Вампир провел пальцами по воздуху рядом с его лицом — и облизал пальцы. Грин усмехнулся.
— Сладко, — голос вампира ушел в инфразвуковые низы. — Мы могли бы познакомиться поближе, Илья. Я попытаюсь тебя убить, ты попытаешься меня убить… этот стиль восхитителен на вкус…
Грин сделал приглашающий жест свободной рукой:
— Начинай. Развлечемся.
Смех вампира отдался эхом где-то в темных дворах.
— Сегодня у тебя нет шансов, Илья. Я подожду момента, когда мы будем на равных. Кстати, «Грин» означает «зеленый», да? Зеленый всегда был цветом Инобытия, мистер Ван Хельсинг!
Потусторонняя фигура нырнула во мрак, как в воду. Грин сплюнул.
— Кто на кого охотится, чч-ч…
Иван потихоньку опомнился. Вампир вызвал у него приступ ужаса, нестерпимого, как ожог. Ах, если бы сила воли и тревога за Грина удержали Ивана на месте — но, в действительности, нерассуждающий парализующий страх был так силен, что он просто не мог ни сопротивляться, ни бежать. Оставалось только радоваться, что Грин озирается по сторонам, кажется, ничего не заметив.

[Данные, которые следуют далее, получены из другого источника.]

theorem State.endAnalysis_queueRuns (e : BlockEntry) (h : r.QueueRuns n s) : r.QueueRuns n (s.endAnalysis e) :=
  State.takeBlock_queueRuns (State.pjeDrain_queueRuns h)

theorem State.judge_queueRuns (b : BlockInHand) (period : Option Nat) (h : r.QueueRuns n s) :
    r.QueueRuns n (s.judge b period) := by
  have ends : ∀ t : State, r.QueueRuns n t → r.QueueRuns n (t.endAnalysis b.entry) := fun _ =>
    State.endAnalysis_queueRuns b.entry
  unfold State.judge
  split
  · exact ends s h
  · split
    · exact ends s h
    · dsimp only
      split
      · exact ends s h
      · split
        · exact ends s h
        · split
          · exact ends s.countNoteLate h
          · exact h
          · exact ends s h
          · exact ends _ (h.same (by simp [State.lineup]))

theorem State.retryJudgement_queueRuns (h : r.QueueRuns n s) : r.QueueRuns n s.retryJudgement := by
  unfold State.retryJudgement
  split
  · split
    · exact State.judge_queueRuns _ _ h
    · exact h
  · exact h

theorem State.offerPje_queueRuns (h : r.QueueRuns n s) : r.QueueRuns n s.offerPje :=
  State.retryJudgement_queueRuns (h.same (by simp [State.lineup]))

/-! ## Entering and leaving a song's states -/

theorem State.enterFinishing_queueRuns (m : Nat) (h : r.QueueRuns n s) : r.QueueRuns n (s.enterFinishing m) :=
  State.retryJudgement_queueRuns (State.pjeDrain_queueRuns (State.vinDrain_queueRuns (State.stageTest_queueRuns h)))

/-- A song left has no current ticket (R20). -/
theorem State.leaveSong_queueRuns (h : r.QueueRuns n s) : r.QueueRuns n s.leaveSong := h.moves (k := 0) .ends

theorem State.bannerLatch_queueRuns (h : r.QueueRuns n s) : r.QueueRuns n s.bannerLatch := by
  unfold State.bannerLatch
  split
  · split
    · have left := State.leaveSong_queueRuns h
      exact left.whenRoom (State.stageTest_queueRuns left)
    · exact h
  · exact h

theorem State.resumeStaging_queueRuns (h : r.QueueRuns n s) : r.QueueRuns n s.resumeStaging := by
  unfold State.resumeStaging
  split
  · exact h.whenRoom (State.stageTest_queueRuns h)
  · exact h

theorem State.loadBanner_queueRuns (m : Nat) (h : r.QueueRuns n s) : r.QueueRuns n (s.loadBanner m) := by
  unfold State.loadBanner
  split
  · exact State.stageTest_queueRuns (State.leaveSong_queueRuns h)
  · exact h

theorem State.endWriteOut_queueRuns (h : r.QueueRuns n s) : r.QueueRuns n s.endWriteOut :=
  State.loadBanner_queueRuns _ (State.stageTest_queueRuns h)

theorem State.writeOutEnd_queueRuns (h : r.QueueRuns n s) : r.QueueRuns n s.writeOutEnd := by
  unfold State.writeOutEnd
  split
  · exact h
  · split
    · exact State.endWriteOut_queueRuns h
    · exact h

/-! ## Cues and offers -/

theorem State.takeSongEnd_queueRuns (m : Nat) (h : r.QueueRuns n s) : r.QueueRuns n (s.takeSongEnd m) := by
  unfold State.takeSongEnd
  dsimp only
  split
  · exact State.enterFinishing_queueRuns m h
  · exact h

theorem State.takeCue_queueRuns (c : QueuedCue) (m : Nat) (h : r.QueueRuns n s) : r.QueueRuns n (s.takeCue c m) := by
  unfold State.takeCue
  split
  · exact h.same (by simp [State.lineup])
  · exact h
  · exact h.same (by simp [State.lineup])
  · exact h.same (by simp [State.lineup])
  · exact State.takeSongEnd_queueRuns m h

theorem State.takeDue_queueRuns (fuel m : Nat) : ∀ {s : State}, r.QueueRuns n s → r.QueueRuns n (s.takeDue fuel m) := by
  induction fuel with
  | zero => exact fun h => h
  | succ fuel ih =>
    intro s h
    unfold State.takeDue
    split
    · exact h
    · split
      · next c rest _ _ =>
        have taken := State.takeCue_queueRuns (s := { s with lsq := { s.lsq with queue := rest } }) c m h
        exact ih (taken.same (by simp [State.lineup]))
      · exact h

theorem State.takeCues_queueRuns (h : r.QueueRuns n s) : r.QueueRuns n s.takeCues := State.takeDue_queueRuns _ _ h

theorem State.offerLsq_queueRuns (h : r.QueueRuns n s) : r.QueueRuns n s.offerLsq := by
  have taken : r.QueueRuns n s.retryHeldCue.takeCues := State.takeCues_queueRuns (h.same (by simp [State.lineup]))
  exact taken.same (by simp [State.offerLsq, State.lineup])

theorem State.offer_queueRuns (h : r.QueueRuns n s) : r.QueueRuns n s.offer := by
  unfold State.offer
  split
  · exact State.stageTest_queueRuns h
  · exact State.stageTest_queueRuns (State.offerPje_queueRuns (State.offerLsq_queueRuns h))

theorem State.playbackTap_queueRuns (h : r.QueueRuns n s) : r.QueueRuns n s.playbackTap := by
  unfold State.playbackTap
  split
  · dsimp only
    split
    · split
      · exact State.enterFinishing_queueRuns _ h
      · exact h
    · split
      · exact h
      · exact State.offer_queueRuns h
  · exact h

/-! ## SEEKING -/

theorem State.finishCommand_queueRuns {rc : ResultCode} (h : r.QueueRuns n s) : r.QueueRuns n (s.finishCommand rc) :=
  h.same (by simp [State.lineup])

theorem State.leaveSeeking_queueRuns (h : r.QueueRuns n s) : r.QueueRuns n s.leaveSeeking := by
  have ended : r.QueueRuns n (s.finishCommand .ok) := State.finishCommand_queueRuns h
  unfold State.leaveSeeking
  split
  · dsimp only
    split
    · exact State.offerPje_queueRuns (State.enterFinishing_queueRuns _ ended)
    · have played : r.QueueRuns n { s.finishCommand .ok with
          scu := { (s.finishCommand .ok).scu with state := .playing } } := ended
      exact State.stageTest_queueRuns (State.offerPje_queueRuns (State.offerLsq_queueRuns played))
  · exact h

theorem State.rebuildEnds_queueRuns (h : r.QueueRuns n s) : r.QueueRuns n s.rebuildEnds :=
  State.leaveSeeking_queueRuns (s := s.lsqRebuildEnd.pjeRebuildEnd) (h.same (by simp [State.lineup]))

theorem State.beginSeek_queueRuns (tag : BitVec 16) (m : Nat) (h : r.QueueRuns n s) :
    r.QueueRuns n (s.beginSeek tag m) := by
  unfold State.beginSeek
  dsimp only
  generalize hu : ({ s with scu := _, vin := _, ctl := _ } : State) = u
  have seeking : r.QueueRuns n u := by
    rw [← hu]
    exact h
  have staged : r.QueueRuns n ((u.abortAnalysis.startRescan m).startNoteRebuild).stageTest :=
    State.stageTest_queueRuns (seeking.same (by simp [State.lineup]))
  exact State.rebuildEnds_queueRuns (staged.same (by simp [State.lineup]))

theorem State.endCueFetch_queueRuns (d : Option (List Beat)) (h : r.QueueRuns n s) :
    r.QueueRuns n (s.endCueFetch d) := by
  refine State.rebuildEnds_queueRuns (h.same ?_)
  dsimp only
  split <;> (try split) <;> simp [State.lineup]

theorem State.endLineLoad_queueRuns (op : Nat) (d : Option (List Beat)) (h : r.QueueRuns n s) :
    r.QueueRuns n (s.endLineLoad op d) := by
  unfold State.endLineLoad
  split
  · exact h
  · refine State.rebuildEnds_queueRuns (h.same ?_)
    split <;> simp [State.lineup]

theorem State.endNoteFetch_queueRuns (d : Option (List Beat)) (h : r.QueueRuns n s) :
    r.QueueRuns n (s.endNoteFetch d) := by
  refine State.rebuildEnds_queueRuns (State.retryJudgement_queueRuns (h.same ?_))
  dsimp only
  split <;> simp [State.lineup]

/-! ## A frame latch and the display -/

theorem State.latchClaims_queueRuns (h : r.QueueRuns n s) : r.QueueRuns n s.latchClaims := by
  refine h.whenRoom ?_
  have bound : r.QueueRuns n s.bindFree := h.same (by simp [State.lineup])
  dsimp only
  split
  · exact State.rebuildEnds_queueRuns (bound.same (by simp [State.lineup]))
  · split
    · exact (State.takeCues_queueRuns bound).same (by simp [State.lineup])
    · exact bound.same (by simp [State.lineup])

theorem State.resumeLatch_queueRuns (h : r.QueueRuns n s) : r.QueueRuns n s.resumeLatch := by
  unfold State.resumeLatch
  refine State.resumeStaging_queueRuns ?_
  split
  · exact (State.latchClaims_queueRuns h).flushed
  · exact h

theorem State.frameLatch_queueRuns (h : r.QueueRuns n s) : r.QueueRuns n s.frameLatch := by
  have latched : r.QueueRuns n (State.latchClaims { s.latchLsq with
      ovc := { s.latchLsq.ovc with latch := some s.latchLsq.buildLatch } }) :=
    State.latchClaims_queueRuns (h.same (by simp [State.lineup]))
  exact latched.same (by simp [State.frameLatch, State.lineup])

theorem State.afterLatch_queueRuns (h : r.QueueRuns n s) : r.QueueRuns n s.afterLatch := State.bannerLatch_queueRuns h

theorem State.displayAt_queueRuns (a : Nat) (b : ReadBeat) (h : r.QueueRuns n s) :
    r.QueueRuns n (s.displayAt a b).1 := by
  unfold State.displayAt
  dsimp only
  split
  · exact h
  · generalize hoff : (((a : Int) - _) % _).toNat = off
    have latched : r.QueueRuns n (if off = 0 then s.frameLatch else s) := by
      split
      · exact State.frameLatch_queueRuns h
      · exact h
    generalize (if off = 0 then s.frameLatch else s) = u at latched ⊢
    have composed : ∀ (P : Prop) [Decidable P] (y : Nat), r.QueueRuns n (if P then u.compose y else u) := by
      intro P _ y
      split
      · exact latched.same (by simp [State.lineup])
      · exact latched
    have layered : ∀ (t : State) (l : LatchRecord) (y x : Nat), r.QueueRuns n t →
        r.QueueRuns n (t.layerBeat l y x b).1 := fun _ _ _ _ g => g.same (by simp [State.lineup])
    have closed : ∀ p : State × ReadBeat, r.QueueRuns n p.1 →
        r.QueueRuns n (if off = 0 then (p.1.afterLatch, p.2) else p).1 := by
      intro p g
      split
      · exact State.afterLatch_queueRuns g
      · exact g
    refine closed _ ?_
    split
    · exact composed _ _
    · split
      · exact layered _ _ _ _ (composed _ _)
      · exact composed _ _

/-! ## START -/

theorem State.beginStart_queueRuns (tag : BitVec 16) (m : Nat) (b : Fin 2) (h : r.QueueRuns n s) :
    r.QueueRuns n (s.beginStart tag m b) := by
  have left : r.QueueRuns n (if s.scu.state = .finishing then s.leaveSong else s) := by
    split
    · exact State.leaveSong_queueRuns h
    · exact h
  exact State.stageTest_queueRuns left

theorem State.failStart_queueRuns (rc : ResultCode) (h : r.QueueRuns n s) : r.QueueRuns n (s.failStart rc) :=
  State.finishCommand_queueRuns (State.stageTest_queueRuns h)

/-- START's completion takes the STAGED ticket away (R12). -/
theorem State.completeStart_queueRuns {t : Ticket} (b : Fin 2) (base : Nat) (hd : Header) (h : r.QueueRuns n s)
    (queued : t ∈ s.rqu.queue) : r.QueueRuns (n + 16) (s.completeStart t b base hd) := by
  have departed : r.QueueRuns (n + 16) (State.depart t false { s with scu := { s.scu with current := some t } }) :=
    State.starts_queueRuns h queued
  generalize hu : State.depart t false { s with scu := { s.scu with current := some t } } = u at departed
  have primed : r.QueueRuns (n + 16) ((u.pushHistory t).primeSong t b base hd) := departed
  have done : s.completeStart t b base hd =
      (((u.pushHistory t).primeSong t b base hd).offer.stageTest).finishCommand .ok := by rw [← hu]; rfl
  rw [done]
  exact State.finishCommand_queueRuns (State.stageTest_queueRuns (State.offer_queueRuns primed))

theorem State.headerEnded_queueRuns (d : Option (List Beat)) (h : r.QueueRuns n s) :
    r.QueueRuns (n + 16) (s.headerEnded d) := by
  have fails : ∀ rc, r.QueueRuns (n + 16) (s.failStart rc) := fun rc =>
    (State.failStart_queueRuns rc h).mono (Nat.le_add_right n 16)
  unfold State.headerEnded
  split
  · split
    · exact fails _
    · next t staged =>
      split
      · split
        · exact fails _
        · dsimp only
          split
          · exact State.completeStart_queueRuns _ _ _ h (Rqu.stagedTicket_mem staged).1
          · exact fails _
      · exact fails _
  · exact h.mono (Nat.le_add_right n 16)

/-! ## Completions of own reads -/

theorem State.headerReadComplete_queueRuns (h : r.QueueRuns n s) : r.QueueRuns (n + 16) s.headerReadComplete := by
  unfold State.headerReadComplete
  split
  · exact h.mono (Nat.le_add_right n 16)
  · exact State.headerEnded_queueRuns _ h

theorem State.cueFetchComplete_queueRuns (h : r.QueueRuns n s) : r.QueueRuns n s.cueFetchComplete := by
  unfold State.cueFetchComplete
  split
  · exact h
  · exact State.endCueFetch_queueRuns _ h

theorem State.lineLoadComplete_queueRuns (h : r.QueueRuns n s) : r.QueueRuns n s.lineLoadComplete := by
  unfold State.lineLoadComplete
  split
  · exact h
  · exact State.endLineLoad_queueRuns _ _ h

— Я рискую, слыхал? — говорил Грин, морща нос и щурясь. — Они бы меня наказать хотели. Сс-суки трепаные, твари. Я им еще объясню, кто кого будет наказывать. Обо мне говорят в «Лунном Бархате». Ладно. Узнаем, где этот поганый бархат.
— Как? — спросил Иван, наконец, справившийся с виной и стыдом.